_Collected data entries_

= Beginning of Section =

/-! ## Session and time -/

theorem unknownCode_sound {s : State} {code : Byte} (h : Sound s) : Sound (unknownCode s code) :=
  Sound.ite (h.setSession _) h

theorem clockByte_sound {s : State} (h : Sound s) : Sound (clockByte s) := by
  unfold clockByte
  split
  · exact h
  · exact h
  · exact h.setSession _
  · exact h.setSession _

theorem countStamp_sound {s : State} (h : Sound s) : Sound (countStamp s) :=
  h.setRecorder h.incidents

end Sys2Proof.Machine
end

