-- ==== Sys2Proof/Laws/ModeChanges.lean ====
section
/-! SUPPORT. Every operation of a handling keeps `ModeView.Core`: the changes of the mode, the long commands, the outcomes of
array operations, and what every handling does last. -/

namespace Sys2Proof.Machine

/-- The core of the mode-dependent items of a state. -/
abbrev CoreOf (s : State) : Prop :=
  s.modeView.Core

theorem CoreOf.ite {c : Prop} [Decidable c] {s t : State} (hs : c → CoreOf s) (ht : ¬c → CoreOf t) :
    CoreOf (if c then s else t) := by
  split
  · exact hs ‹_›
  · exact ht ‹_›

theorem CoreOf.of_eq {s t : State} (h : CoreOf s) (e : t.modeView = s.modeView) : CoreOf t := by
  unfold CoreOf
  rw [e]
  exact h

/-! ## Changes of the view -/

/-- An operation that fits outside SHUTDOWN and outside the modes of the control area writer fits in every other mode but
STARTING. -/
theorem ModeView.opFits_leave {v v' : ModeView} {r : Requester} (h : v.opFits r) (hm : v.mode ≠ .shutdown)
    (hw : ¬v.writes) (hm' : v'.mode ≠ .shutdown ∧ v'.mode ≠ .starting) : v'.opFits r := by
  cases r <;> simp_all [ModeView.opFits, ModeView.writes]

/-- An operation that fits outside SHUTDOWN fits on entry to it. -/
theorem ModeView.opFits_shutdown {v v' : ModeView} {r : Requester} (h : v.opFits r) (hm : v.mode ≠ .shutdown)
    (hm' : v'.mode = .shutdown) (hs : v'.stage = .finishing) : v'.opFits r := by
  cases r <;> simp_all [ModeView.opFits]

@[simp] theorem changeMode_view (s : State) (m : Mode) :
    (changeMode s m).modeView = { s.modeView with mode := m } := by
  unfold changeMode
  split
  · rename_i h
    rw [← h]
    rfl
  · rfl

@[simp] theorem completeLong_view (s : State) (r : LongResult) :
    (completeLong s r).modeView = { s.modeView with long := none } := rfl

@[simp] theorem acceptLong_view (s : State) (c : LongCommand) :
    (acceptLong s c).modeView = { s.modeView with long := some c } := rfl

@[simp] theorem setHaltCause_view (s : State) (d : Option Detail) :
    (s.setControl { s.control with haltCause := d }).modeView = s.modeView := rfl

@[simp] theorem refuseHeld_view (s : State) :
    (refuseHeld s).modeView = { s.modeView with heldWrite := none } := by
  unfold refuseHeld
  split
  · rename_i h
    simp [State.modeView, h]
  · rfl

@[simp] theorem refuseHeldWrite_view (s : State) :
    (refuseHeldWrite s).modeView =
      { s.modeView with heldWrite := if s.modeView.heldWrite = some true then none else s.modeView.heldWrite } := by
  unfold refuseHeldWrite
  split
  · rename_i h
    simp [State.modeView, h]
  · rename_i x h
    by_cases hw : opIsWrite x.access.op = true
    · rw [if_pos hw]
      simp [State.modeView, h, hw, finishAccess]
    · rw [if_neg hw]
      simp [State.modeView, h, hw]

/-! ## HALTED and CONFIG -/

theorem ModeView.Core.toHalted {v : ModeView} (h : v.Core) (hm : v.mode = .run) :
    ({ v with
        mode := .halted
        heldWrite := if v.heldWrite = some true then none else v.heldWrite } : ModeView).Core where
  held _ := Or.inr rfl
  heldWrite e := by
    dsimp only at e
    split at e <;> simp_all
  request e := ⟨Or.inr rfl, (h.request e).2⟩
  work e := by simp [ModeView.writes] at e
  recovery e := by
    have := h.recovery e
    simp_all
  format e := by
    have := h.format e
    simp_all [ModeView.writes]
  target e := ⟨Or.inr rfl, (h.target e).2⟩
  starting e := by simp at e
  op r e := ModeView.opFits_leave (h.op r e) (by simp [hm]) (by simp [ModeView.writes, hm]) (by simp)
  sequence e := by simp at e
  ended e := by simp at e

theorem enterHalted_core {s : State} {d : Detail} (h : CoreOf s) (hm : s.control.mode = .run) :
    CoreOf (enterHalted s d) := by
  unfold enterHalted
  dsimp only
  unfold CoreOf
  rw [closeOpen_view, refuseHeldWrite_view, changeMode_view, setHaltCause_view]
  exact h.toHalted hm

theorem ModeView.Core.toConfig {v : ModeView} (h : v.Core) (hs : v.serves) (ht : v.target = false)
    (hg : v.noGroups = true) (he : v.noEntries = true) :
    ({ v with mode := .config, request := false, heldWrite := none, long := none } : ModeView).Core where
  held e := by simp at e
  heldWrite e := by simp at e
  request e := by simp at e
  work _ := ⟨hg, he⟩
  recovery e := by
    have := h.recovery e
    simp_all [ModeView.serves]
  format e := by
    have := h.format e
    rcases hs with hs | hs <;> simp_all [ModeView.writes]
  target e := by simp_all
  starting e := by simp at e
  op r e := by
    refine ModeView.opFits_leave (h.op r e) ?_ ?_ (by simp) <;>
      rcases hs with hs | hs <;> simp [hs, ModeView.writes]
  sequence e := by simp at e
  ended e := by simp at e

@[simp] theorem enterConfig_view (s : State) (r : LongResult) :
    (enterConfig s r).modeView =
      { s.modeView with mode := .config, request := false, heldWrite := none, long := none } := by
  unfold enterConfig
  dsimp only
  rw [completeLong_view, refuseHeld_view, changeMode_view]
  rfl

theorem abandonPath_view (s : State) :
    (abandonPath s).modeView =
      { s.modeView with
        mode := .config, request := false, heldWrite := none, long := none, noGroups := true, noEntries := true
        target := false } := by
  unfold abandonPath
  dsimp only
  rw [enterConfig_view, recordIncident_view, recordIncident_view]
  rfl

theorem ModeView.Core.abandoned {v : ModeView} (h : v.Core) (hs : v.serves) :
    ({ v with
        mode := .config, request := false, heldWrite := none, long := none, noGroups := true, noEntries := true
        target := false } : ModeView).Core := by
  have hc : Calmer v { v with noGroups := true, noEntries := true, target := false } :=
    ⟨rfl, rfl, rfl, Or.inr rfl, fun _ => rfl, fun _ => rfl, rfl, rfl, fun e => absurd e (by simp), rfl, rfl, Or.inr rfl,
      rfl⟩
  exact (h.calmer hc).toConfig hs rfl rfl rfl

theorem abandonPath_core {s : State} (h : CoreOf s) (hr : s.control.configRequest = true) : CoreOf (abandonPath s) := by
  unfold CoreOf
  rw [abandonPath_view]
  exact h.abandoned (h.request hr).1

theorem haltReaction_core {s : State} {d : Detail} (h : CoreOf s) : CoreOf (haltReaction s d) := by
  unfold haltReaction
  split
  · rename_i hm
    refine CoreOf.ite (fun hc => ?_) (fun _ => enterHalted_core h hm)
    rw [Bool.and_eq_true] at hc
    exact abandonPath_core h hc.1
  · refine CoreOf.ite (fun hc => ?_) (fun _ => h)
    rw [Bool.and_eq_true] at hc
    exact abandonPath_core h hc.1
  all_goals exact h

theorem carryOut_core {s : State} {x : Reaction} {r : Report} (h : CoreOf s) : CoreOf (carryOut s x r) := by
  cases x with
  | record => exact h
  | none => exact h
  | halt => exact haltReaction_core h
  | fence =>
    unfold carryOut
    dsimp only
    split
    · exact h.of_eq (fenceInitiator_view _ _)
    · exact h

theorem reportIncident_core {s : State} {r : Report} (h : CoreOf s) : CoreOf (reportIncident s r) :=
  carryOut_core (h.of_eq (recordIncident_view _ _))

/-- Outside RUN and HALTED an incident leaves the view as it is. -/
theorem reportIncident_view {s : State} {r : Report} (h : serving s = false) :
    (reportIncident s r).modeView = s.modeView := by
  have hm : s.control.mode ≠ .run ∧ s.control.mode ≠ .halted := by
    simpa [serving] using h
  unfold reportIncident carryOut
  split
  · simp
  · simp
  · split
    · simp
    · simp
  · unfold haltReaction
    have : (recordIncident s r).control.mode = s.control.mode := rfl
    rw [this]
    split <;> simp_all

/-! ## Taking accesses -/

theorem ModeView.Core.serving {v : ModeView} (h : v.Core) (hs : v.serves) {v' : ModeView} (hm : v'.mode = v.mode)
    (hr : v'.request = v.request) (hl : v'.long = v.long)
    (hh : v'.heldWrite = some true → v.mode = .run ∧ v.request = false) (hrec : v'.recovery = v.recovery)
    (hf : v'.format = v.format) (ht : v'.target = v.target) (ho : v'.requester = v.requester) : v'.Core where
  held _ := by simpa [ModeView.serves, hm] using hs
  heldWrite e := by
    rw [hm, hr]
    exact hh e
  request e := by
    rw [hr] at e
    simpa [ModeView.serves, hm, hl] using h.request e
  work e := by
    rcases hs with hs | hs <;> simp [ModeView.writes, hm, hs] at e
  recovery e := by
    rw [hrec] at e
    rw [hm]
    exact h.recovery e
  format e := by
    rw [hf] at e
    simpa [ModeView.writes, hm, hl] using h.format e
  target e := by
    rw [ht] at e
    simpa [ModeView.serves, hm, hl] using h.target e
  starting e := by rcases hs with hs | hs <;> simp [hm, hs] at e
  op r e := by
    rw [ho] at e
    refine ModeView.opFits_leave (h.op r e) ?_ ?_ ?_ <;> rcases hs with hs | hs <;>
      simp [hs, hm, ModeView.writes]
  sequence e := by rcases hs with hs | hs <;> simp [hm, hs] at e
  ended e := by rcases hs with hs | hs <;> simp [hm, hs] at e

/-- The mode lets the access be taken: reads in RUN and HALTED, writes in RUN with no configuration request. -/
def MayTake (s : State) (h : Held) : Prop :=
  s.modeView.serves ∧ (opIsWrite h.access.op = true → s.control.mode = .run ∧ s.control.configRequest = false)

theorem MayTake.of_eq {s t : State} {x : Held} (h : MayTake s x) (e : t.modeView = s.modeView) : MayTake t x := by
  have hm : t.control.mode = s.control.mode := congrArg ModeView.mode e
  have hr : t.control.configRequest = s.control.configRequest := congrArg ModeView.request e
  unfold MayTake
  rw [e, hm, hr]
  exact h

theorem holdAccess_core {s : State} {x : Held} (h : CoreOf s) (m : MayTake s x) : CoreOf (holdAccess s x) := by
  refine ModeView.Core.serving h m.1 rfl rfl rfl (fun e => m.2 ?_) rfl rfl rfl rfl
  simpa [holdAccess, State.modeView] using e

theorem finishWrite_core {s : State} {i : Initiator} (h : CoreOf s) : CoreOf (finishWrite s i) :=
  h.calmer (finishWrite_calmer s i)

theorem finishAccess_core {s : State} {a : Answer} (h : CoreOf s) : CoreOf (finishAccess s a) :=
  h.calmer (finishAccess_calmer s a)

/-- In RUN and HALTED the queue and the group table may change freely. -/
theorem setWork_core {s : State} (h : CoreOf s) (hs : s.modeView.serves) (q : PostingQueue) (g : GroupTracker)
    (ht : g.flushTarget = s.groups.flushTarget) : CoreOf ((s.setGroups g).setQueue q) := by
  refine ModeView.Core.serving h hs rfl rfl rfl (fun e => h.heldWrite e) rfl rfl ?_ rfl
  simp [State.modeView, ht]

theorem createEntry_core {s : State} {x : Held} {k : Fin 32} {g : Option Seq} (h : CoreOf s)
    (hs : s.modeView.serves) : CoreOf (createEntry s x k g) :=
  setWork_core h hs _ s.groups rfl

theorem takePosted_core {s : State} {x : Held} (h : CoreOf s) (m : MayTake s x) : CoreOf (takePosted s x) := by
  unfold takePosted
  split
  · exact finishWrite_core (h.of_eq (mergeInto_view _ _ _))
  · split
    · exact finishWrite_core (createEntry_core h m.1)
    · exact holdAccess_core h m

theorem takeInNewGroup_core {s : State} {x : Held} (h : CoreOf s) (m : MayTake s x) :
    CoreOf (takeInNewGroup s x) := by
  unfold takeInNewGroup
  split
  · split
    · unfold openGroupWith
      exact finishWrite_core (setWork_core h m.1 _ _ rfl)
    · exact holdAccess_core h m
  · exact holdAccess_core h m

theorem takeInOpenGroup_core {s : State} {x : Held} {g : Group} (h : CoreOf s) (m : MayTake s x) :
    CoreOf (takeInOpenGroup s x g) := by
  unfold takeInOpenGroup
  split
  · dsimp only
    refine finishWrite_core (createEntry_core (h.of_eq (changeGroup_view _ _ _)) ?_)
    rw [changeGroup_view]
    exact m.1
  · exact holdAccess_core h m

theorem takeGrouped_core {s : State} {x : Held} (h : CoreOf s) (m : MayTake s x) : CoreOf (takeGrouped s x) := by
  unfold takeGrouped
  split
  · exact takeInNewGroup_core h m
  · split
    · exact finishWrite_core (h.of_eq (mergeInto_view _ _ _))
    · split
      · exact takeInOpenGroup_core h m
      · have e : (recordIncident (closeOpen s .limit) (limitReport s x ‹Group›)).modeView = s.modeView := by
          rw [recordIncident_view, closeOpen_view]
        exact carryOut_core (takeInNewGroup_core (h.of_eq e) (m.of_eq e))

theorem takeWrite_core {s : State} {x : Held} (h : CoreOf s) (m : MayTake s x) : CoreOf (takeWrite s x) := by
  unfold takeWrite
  split
  · exact takePosted_core h m
  · exact takeGrouped_core h m
  · exact holdAccess_core h m
  · exact h
  · exact h

theorem takeRead_core {s : State} {x : Held} (h : CoreOf s) (m : MayTake s x) : CoreOf (takeRead s x) := by
  unfold takeRead
  dsimp only
  split
  · exact finishAccess_core h
  · split
    · exact holdAccess_core h m
    · exact holdAccess_core h m

theorem takeAccess_core {s : State} {x : Held} (h : CoreOf s) (m : MayTake s x) : CoreOf (takeAccess s x) :=
  CoreOf.ite (fun _ => takeWrite_core h m) (fun _ => takeRead_core h m)

theorem refuseAccess_core {s : State} {a : Access} {r : Report} (h : CoreOf s) : CoreOf (refuseAccess s a r) := by
  have hf := finishAccess_core (a := .refuse) h
  refine carryOut_core (CoreOf.ite (fun _ => ?_) (fun _ => ?_))
  · exact hf.of_eq (by rw [countRefusal_view, recordIncident_view])
  · exact hf.of_eq (recordIncident_view _ _)

end Sys2Proof.Machine
end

= End of Section =

What you return should be exactly the lines above, starting at the one with "starting e := by rcases" and ending at the one with "h.calmer (finishAccess_calmer s a)", and nothing else.

  starting e := by rcases hs with hs | hs <;> simp [hm, hs] at e
  op r e := by
    rw [ho] at e
    refine ModeView.opFits_leave (h.op r e) ?_ ?_ ?_ <;> rcases hs with hs | hs <;>
      simp [hs, hm, ModeView.writes]
  sequence e := by rcases hs with hs | hs <;> simp [hm, hs] at e
  ended e := by rcases hs with hs | hs <;> simp [hm, hs] at e

/-- The mode lets the access be taken: reads in RUN and HALTED, writes in RUN with no configuration request. -/
def MayTake (s : State) (h : Held) : Prop :=
  s.modeView.serves ∧ (opIsWrite h.access.op = true → s.control.mode = .run ∧ s.control.configRequest = false)

theorem MayTake.of_eq {s t : State} {x : Held} (h : MayTake s x) (e : t.modeView = s.modeView) : MayTake t x := by
  have hm : t.control.mode = s.control.mode := congrArg ModeView.mode e
  have hr : t.control.configRequest = s.control.configRequest := congrArg ModeView.request e
  unfold MayTake
  rw [e, hm, hr]
  exact h

theorem holdAccess_core {s : State} {x : Held} (h : CoreOf s) (m : MayTake s x) : CoreOf (holdAccess s x) := by
  refine ModeView.Core.serving h m.1 rfl rfl rfl (fun e => m.2 ?_) rfl rfl rfl rfl
  simpa [holdAccess, State.modeView] using e

theorem finishWrite_core {s : State} {i : Initiator} (h : CoreOf s) : CoreOf (finishWrite s i) :=
  h.calmer (finishWrite_calmer s i)

theorem finishAccess_core {s : State} {a : Answer} (h : CoreOf s) : CoreOf (finishAccess s a) :=
  h.calmer (finishAccess_calmer s a)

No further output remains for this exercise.